The fit isn't perfect, because I used a normal approximation and the range is larger than I guess for small samples as it should be. Maybe they did something like a t distribution with n-1 degrees of freedom plus a normal with variance d^2 or something.
Also the difference between n^2* the size of the interval and my guess isn't strictly a decreasing function of n. I guess this is due to rounding of d and the limits of the interval.
Now the square size of the confidence interval should *NOT* be used to calculate a precision weighted average of d. Such an average would obviously be biased down.
update:
Hmm there is no reason for the confidence interval to be centered around d given the squewy destribution of 1/sdhat. Is it.
duced is the upper limit - d and range is upper limit minus lower limit
reg duced range
Source | SS df MS Number of obs = 35
-------------+------------------------------ F( 1, 33) =55765.08
Model | 1.02594697 1 1.02594697 Prob > F = 0.0000
Residual | .000607123 33 .000018398 R-squared = 0.9994
-------------+------------------------------ Adj R-squared = 0.9994
Total | 1.02655409 34 .030192767 Root MSE = .00429
------------------------------------------------------------------------------
duced | Coef. Std. Err. t P>|t| [95% Conf. Interval]

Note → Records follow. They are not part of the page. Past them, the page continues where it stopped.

/-- 60_exceptions.md R214: every failing transaction sets ERR_STICKY, and only hardware reset clears it; ERR is overwritten by
every transaction but a successful READ: its value afterwards is the transaction's own result code, 0 on success, whatever
ERR stood before. -/
def Obligations.OnlyHardwareResetClearsSticky : Prop :=
  ∀ s t : State, step s = .next t →
    (s.errSticky = true → t.errSticky = false → ∃ rest, s.inbox = .hardwareReset :: rest) ∧
    (∀ rest, s.inbox = .hardwareReset :: rest → t.errSticky = false) ∧
    (∀ cmd wdata rest, s.inbox = .transaction cmd wdata :: rest →
      ((∃ addr, decode cmd = .ok (.read addr)) → t.err = s.err ∧ t.errSticky = s.errSticky) ∧
      (∀ e, decode cmd = .error e → t.err = 2) ∧
      (∀ i, decode cmd = .ok i → (i = .sum ∨ i = .reset ∨ ∃ n, i = .write n) →
        t.err = if s.configured then 0 else 3) ∧
      (∀ nn kk, decode cmd = .ok (.init nn kk) →
        t.err = if 1 ≤ nn.toNat ∧ nn.toNat ≤ 32 ∧ kk.toNat ≤ 32 then 0 else 1) ∧
      (∀ idx, decode cmd = .ok (.keyw idx) → t.err = 0) ∧
      ((¬ ∃ addr, decode cmd = .ok (.read addr)) →
        (t.err = 0 ∧ t.errSticky = s.errSticky) ∨ (t.err ≠ 0 ∧ t.errSticky = true)))

/-- 45_read.md R202: every transaction other than a successful READ returns STATUS as it is after the transaction. -/
def Obligations.ResultWordIsStatusAfter : Prop :=
  ∀ (s t : State) (cmd wdata : Word) (rest : List HostEvent),
    s.inbox = .transaction cmd wdata :: rest → step s = .next t →
      (¬ ∃ addr, decode cmd = .ok (.read addr)) → t.results = s.results ++ [statusWord t.toBlock]

/-- 10_state.md R23: NN, KK and CKEY change only at INIT, failed or not, and at hardware reset; a KEYW changes KSTAGE only,
besides the result code every command records. -/
def Obligations.ParametersChangeOnlyAtInit : Prop :=
  ∀ s t : State, step s = .next t →
    (¬ (t.nn = s.nn ∧ t.kk = s.kk ∧ t.ckey = s.ckey) →
      (∃ rest, s.inbox = .hardwareReset :: rest) ∨
        ∃ cmd wdata rest nn kk, s.inbox = .transaction cmd wdata :: rest ∧ decode cmd = .ok (.init nn kk)) ∧
    (∀ cmd wdata rest idx, s.inbox = .transaction cmd wdata :: rest → decode cmd = .ok (.keyw idx) →
      t.toBlock.SameParameters s.toBlock ∧ t.toBlock.SameStream s.toBlock ∧ t.toBlock.SameDigest s.toBlock)

/-- 10_state.md section 3, the staging key: KSTAGE changes only at KEYW and hardware reset. -/
def Obligations.StagingKeyChangesOnlyAtKeyw : Prop :=
  ∀ s t : State, step s = .next t → t.kstage ≠ s.kstage →
    (∃ rest, s.inbox = .hardwareReset :: rest) ∨
      ∃ cmd wdata rest idx, s.inbox = .transaction cmd wdata :: rest ∧ decode cmd = .ok (.keyw idx)

/-- 10_state.md section 4, the table of who sets and clears CONFIGURED and DIGEST_VALID: only a successful INIT sets the one and
only a failed INIT or hardware reset clears it; only a SUM sets the other, and a WRITE of at least one byte, an INIT, a RESET
or hardware reset clears it. -/
def Obligations.WhoSetsAndClearsTheFlags : Prop :=
  ∀ s t : State, step s = .next t →
    (s.configured = false → t.configured = true →
      ∃ cmd wdata rest nn kk, s.inbox = .transaction cmd wdata :: rest ∧ decode cmd = .ok (.init nn kk) ∧ t.err = 0) ∧
    (s.configured = true → t.configured = false →
      (∃ rest, s.inbox = .hardwareReset :: rest) ∨
        ∃ cmd wdata rest nn kk, s.inbox = .transaction cmd wdata :: rest ∧ decode cmd = .ok (.init nn kk) ∧ t.err = 1) ∧
    (s.digestValid = false → t.digestValid = true →
      ∃ cmd wdata rest, s.inbox = .transaction cmd wdata :: rest ∧ decode cmd = .ok .sum ∧ s.configured = true) ∧
    (s.digestValid = true → t.digestValid = false →
      (∃ rest, s.inbox = .hardwareReset :: rest) ∨
        ∃ cmd wdata rest i, s.inbox = .transaction cmd wdata :: rest ∧ decode cmd = .ok i ∧
          (i = .reset ∨ (∃ nn kk, i = .init nn kk) ∨ ∃ n, n ≠ 0 ∧ i = .write n))

/-! ## What flows where -/

/-- 45_read.md R201: no command returns h, t, buf, OFFSET, KSTAGE or CKEY. Two blocks that differ only in these give, to the
same transaction, the same result word. -/
def Obligations.HiddenElementsAreNeverReturned : Prop :=
  ∀ (a b a' b' : State) (cmd wdata : Word) (rest : List HostEvent),
    a.toBlock.SameVisible b.toBlock → a.results = b.results →
      a.inbox = .transaction cmd wdata :: rest → b.inbox = .transaction cmd wdata :: rest →
        step a = .next a' → step b = .next b' → a'.results = b'.results

/-- 30_encoding.md section 2, the data word: INIT, SUM, RESET and READ ignore wdata, and WRITE ignores its lanes from N on. -/
def Obligations.UnusedDataLanesAreIgnored : Prop :=
  ∀ (i : Instr) (s t u : State) (w : Word),
    (¬ ∃ idx, i = .keyw idx) → (∀ n, i = .write n → ∀ j < n.toNat, lane w j = lane s.wdata j) →
      exec i s = .next t → exec i { s with wdata := w } = .next u → u.toBlock = t.toBlock ∧ u.results = t.results

/-- 41_construct.md, INIT replaces the context (R137) and KSTAGE from KK on never reaches the hash (R138(c), (e)): the context
INIT leaves depends on its operands and on the first KK staging bytes alone, whatever context was there. -/
def Obligations.InitDependsOnTheKeyPrefixAlone : Prop :=
  ∀ (nn kk : BitVec 6) (a b a' b' : State),
    (∀ j : Fin 32, j.val < kk.toNat → a.kstage[j] = b.kstage[j]) →
      exec (.init nn kk) a = .next a' → exec (.init nn kk) b = .next b' →
        a'.toBlock.SameParameters b'.toBlock ∧ a'.toBlock.SameStream b'.toBlock ∧ a'.toBlock.SameDigest b'.toBlock ∧
          a'.err = b'.err

/-- 70_reset_and_hazards.md R246: a KEYW affects neither the current context nor a later RESET; it takes effect only at the
next INIT. Any run of commands with no INIT leaves the same context and the same DIGEST after the KEYW as without it. -/
def Obligations.KeywDoesNotReachTheContext : Prop :=
  ∀ (idx : BitVec 3) (s t : State) (cs : List (Instr × Word)), exec (.keyw idx) s = .next t →
    (∀ c ∈ cs, ∀ nn kk, c.1 ≠ .init nn kk) →
      ∃ u v, runCommands cs s = .next u ∧ runCommands cs t = .next v ∧ v.toBlock.SameParameters u.toBlock ∧
        v.toBlock.SameStream u.toBlock ∧ v.toBlock.SameDigest u.toBlock

/-- 43_finalization.md R172: SUM does not change the stream; a later SUM with no byte written between gives the same DIGEST;
and a WRITE after SUM continues the stream as if SUM had not been. -/
def Obligations.SumDoesNotChangeTheStream : Prop :=
  ∀ s : State, s.configured = true →
    ∃ t, exec .sum s = .next t ∧ t.toBlock.SameStream s.toBlock ∧
      (∀ cs : List (Instr × Word), (∀ c ∈ cs, streaming c.1 = true) → writtenBytes cs = [] →
        ∃ u v, runCommands cs t = .next u ∧ exec .sum u = .next v ∧ v.digest = t.digest) ∧
      ∀ (n : BitVec 3) (w : Word), n.toNat ≤ 4 →
        ∃ u v, exec (.write n) { t with wdata := w } = .next u ∧ exec (.write n) { s with wdata := w } = .next v ∧
          u.toBlock.SameStream v.toBlock

/-- 20_memory.md section 4, idempotency: every command but a WRITE of at least one byte, issued again with the same operands and
data word, leaves the block as the first left it. -/
def Obligations.RepeatingACommandChangesNothing : Prop :=
  ∀ (i : Instr) (s t u : State), (∀ n, i = .write n → n = 0) → exec i s = .next t → exec i t = .next u →
    u.toBlock = t.toBlock

/-- 43_finalization.md R174 and 10_state.md R27(d): t + OFFSET counts the bytes absorbed, modulo 2^64: INIT starts it at 64 with
a key and 0 without, and WRITE adds N. -/
def Obligations.TotalBytesCountsTheStream : Prop :=
  (∀ (nn kk : BitVec 6) (s : State), 1 ≤ nn.toNat → nn.toNat ≤ 32 → kk.toNat ≤ 32 →
    ∃ t, exec (.init nn kk) s = .next t ∧ totalBytes t.toBlock = if kk = 0 then 0 else 64) ∧
  ∀ (n : BitVec 3) (s : State), n.toNat ≤ 4 → s.configured = true → s.offset.toNat ≤ 64 →
    ∃ t, exec (.write n) s = .next t ∧ totalBytes t.toBlock = totalBytes s.toBlock + n.setWidth 64

/-! ## Invariants and whole-machine results -/

/-- The reset state meets every invariant stated below. -/
def Obligations.ResetMeetsTheInvariants : Prop :=
  State.reset.toBlock.Inv ∧ State.reset.toBlock.DigestCurrent ∧ State.reset.toBlock.KeyBlockCounted

/-- Every step keeps the block's invariant (10_state.md R20, R24, R27(a) and (b), R29, R35; 42_write.md R150;
70_reset_and_hazards.md R247), from every state that meets it. -/
def Obligations.StepKeepsTheInvariant : Prop :=
  ∀ s t : State, s.toBlock.Inv → step s = .next t → t.toBlock.Inv

/-- Every step keeps the meaning of DIGEST_VALID (10_state.md section 3): while it is 1, DIGEST is the digest a SUM would make
of the stream as it stands. -/
def Obligations.StepKeepsDigestValidTrue : Prop :=
  ∀ s t : State, s.toBlock.DigestCurrent → step s = .next t → t.toBlock.DigestCurrent

/-- Every step keeps the key block counted (10_state.md R27(c)), while the counter does not wrap. -/
def Obligations.StepKeepsTheKeyBlockCounted : Prop :=
  ∀ s t : State, s.toBlock.OffsetBounded → s.toBlock.KeyBlockCounted → s.t.toNat + 64 < 2 ^ 64 → step s = .next t →
    t.toBlock.KeyBlockCounted

/-- Streaming equivalence (42_write.md, R153): from a configured state, two runs of WRITE, SUM, KEYW and READ commands that
carry the same bytes, cut into WRITEs and interleaved in any way, reach the same (h, t, buf, OFFSET), and a SUM after either
gives the same digest. -/
def Obligations.StreamingEquivalence : Prop :=
  ∀ (s : State) (cs ds : List (Instr × Word)), s.configured = true →
    (∀ c ∈ cs, streaming c.1 = true) → (∀ d ∈ ds, streaming d.1 = true) → writtenBytes cs = writtenBytes ds →
      ∃ t u t' u', runCommands cs s = .next t ∧ runCommands ds s = .next u ∧ t.toBlock.SameStream u.toBlock ∧
        exec .sum t = .next t' ∧ exec .sum u = .next u' ∧ t'.digest = u'.digest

-------------+----------------------------------------------------------------
range | .4999338 .0021171 236.15 0.000 .4956267 .504241
_cons | -.0006627 .0018018 -0.37 0.715 -.0043285 .003003
------------------------------------------------------------------------------
Now that is a really bit t-statistic. The confidence interval is symmetric.
My guess is that the finiteness of the sample is considered when calculating the 90% interval of (change-mean)/sdhat and not when calculating the 90% interval of change(sdhat-sd)/sd^2 (which is even further from normal for a given finite sample but not a distribution written into a software package so let's assume a squewed distribution is normal and insist on the non-normality of the t distribution.)
Thus new guess is the interval is d +/- ((t(.95,n-1))^2 + (1.645d)^2)^0.5
where 1.645= n(.95) and t(95,n-1) is the 95th percentile of the t with n-1 degrees of freedom. This makes no particular sense as it has nothing to do with the 90% interval of a t plus a normal.
And, in fact, my new guess works little better than my old guess.